> What you have to do
Two lines below mark the span: the one containing "are bound. -/" and the one containing "def Shopostra.intervalBytes (x". Set down both, plus every line between, exactly as they stand, and nothing else.

*** Opening Given entries ***

-- ==== Sys2Proof/Machine/Array.lean ====
section
/-! DEFINITION. The detector array at work: staging, runs, outputs, and tiles in and out of service (R358 to R371). -/

namespace Sys2Proof.Machine

variable {kd : Part}

/-! ## Inputs (R357, R359 to R361) -/

/-- Index of the object of input i of slot s. -/
def inputObj (s i : Nat) : Nat := 0x6200 + 8 * s + i

/-- The tag bound to an input; 0 when unbound. -/
def Shopostra.inputTag (x : Shopostra) (s i : Nat) : Nat := x.c.reg (inputObj s i) 1

/-- The inputs of a slot that are bound. -/
def Shopostra.boundInputs (x : Shopostra) (s : Nat) : List Nat := (List.range 8).filter (fun i => decide (x.inputTag s i ≠ 0))

/-- The q values listed for an input. -/
def Common.inputQs (c : Common kd) (s i : Nat) : List Nat :=
  ((List.range 8).map (fun k => bits (c.reg (inputObj s i) (4 + k / 4)) (16 * (k % 4) + 15) (16 * (k % 4)))).filter
    (fun q => decide (q ≠ 0))

/-- Whether an input stages LATTICE runs dense. -/
def Common.inputDense (c : Common kd) (s i : Nat) : Bool := decide (c.reg (inputObj s i) 3 = 1)

/-- Staged elements of an interval in which nothing is held. -/
def Shopostra.emptyElems (x : Shopostra) (s i : Nat) (e : Entry) : List (Nat × Nat) :=
  (x.redDesc e.redDesc).runs.flatMap (fun r =>
    (List.replicate r.count (stagedEmpty r (x.c.inputDense s i) (x.c.inputQs s i))).flatten)

/-- Which staged elements are LATTICE forms. -/
def Shopostra.latticeElems (x : Shopostra) (s i : Nat) (e : Entry) : List Bool :=
  (x.redDesc e.redDesc).runs.flatMap (fun r =>
    List.replicate (r.count * (stagedEmpty r (x.c.inputDense s i) (x.c.inputQs s i)).length) (decide (r.op = 8)))

/-- Bytes of an interval slot of an entry's input (R360, R361). -/
def Shopostra.intervalBytes (x : Shopostra) (s i : Nat) (e : Entry) : Nat :=
  if e.forwards then 32 + e.inCount * (8 + x.c.reg (inputObj s i) 6) else 32 + 8 * (x.emptyElems s i e).length

/-- Bytes of the area of an input. -/
def Shopostra.areaBytes (x : Shopostra) (s i : Nat) : Nat :=
  if x.inputTag s i = 0 then 0
  else x.c.reg (inputObj s i) 2 * x.intervalBytes s i (x.entry (x.inputTag s i))

/-- AREA_OFF of an input: the areas of bound inputs follow the header in input order. -/
def Shopostra.areaOff (x : Shopostra) (s i : Nat) : Nat := 64 + ((List.range i).map (x.areaBytes s)).sum

/-- The deadline of an interval of a bound entry: R308 for a reduced one, R361 for raw inputs. -/
def Shopostra.stageDeadline (x : Shopostra) (tag : Nat) (t : Ticks) : Ticks :=
  let e := x.entry tag
  if e.forwards then t + usT e.interval + usT ((4 - x.c.depth) * 10) else x.deadline tag t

*** Closing Given entries ***

> Solution
/-- The inputs of a slot that are bound. -/
def Shopostra.boundInputs (x : Shopostra) (s : Nat) : List Nat := (List.range 8).filter (fun i => decide (x.inputTag s i ≠ 0))

/-- The q values listed for an input. -/
def Common.inputQs (c : Common kd) (s i : Nat) : List Nat :=
  ((List.range 8).map (fun k => bits (c.reg (inputObj s i) (4 + k / 4)) (16 * (k % 4) + 15) (16 * (k % 4)))).filter
    (fun q => decide (q ≠ 0))

/-- Whether an input stages LATTICE runs dense. -/
def Common.inputDense (c : Common kd) (s i : Nat) : Bool := decide (c.reg (inputObj s i) 3 = 1)

/-- Staged elements of an interval in which nothing is held. -/
def Shopostra.emptyElems (x : Shopostra) (s i : Nat) (e : Entry) : List (Nat × Nat) :=
  (x.redDesc e.redDesc).runs.flatMap (fun r =>
    (List.replicate r.count (stagedEmpty r (x.c.inputDense s i) (x.c.inputQs s i))).flatten)

/-- Which staged elements are LATTICE forms. -/
def Shopostra.latticeElems (x : Shopostra) (s i : Nat) (e : Entry) : List Bool :=
  (x.redDesc e.redDesc).runs.flatMap (fun r =>
    List.replicate (r.count * (stagedEmpty r (x.c.inputDense s i) (x.c.inputQs s i)).length) (decide (r.op = 8)))

/-- Bytes of an interval slot of an entry's input (R360, R361). -/
def Shopostra.intervalBytes (x : Shopostra) (s i : Nat) (e : Entry) : Nat :=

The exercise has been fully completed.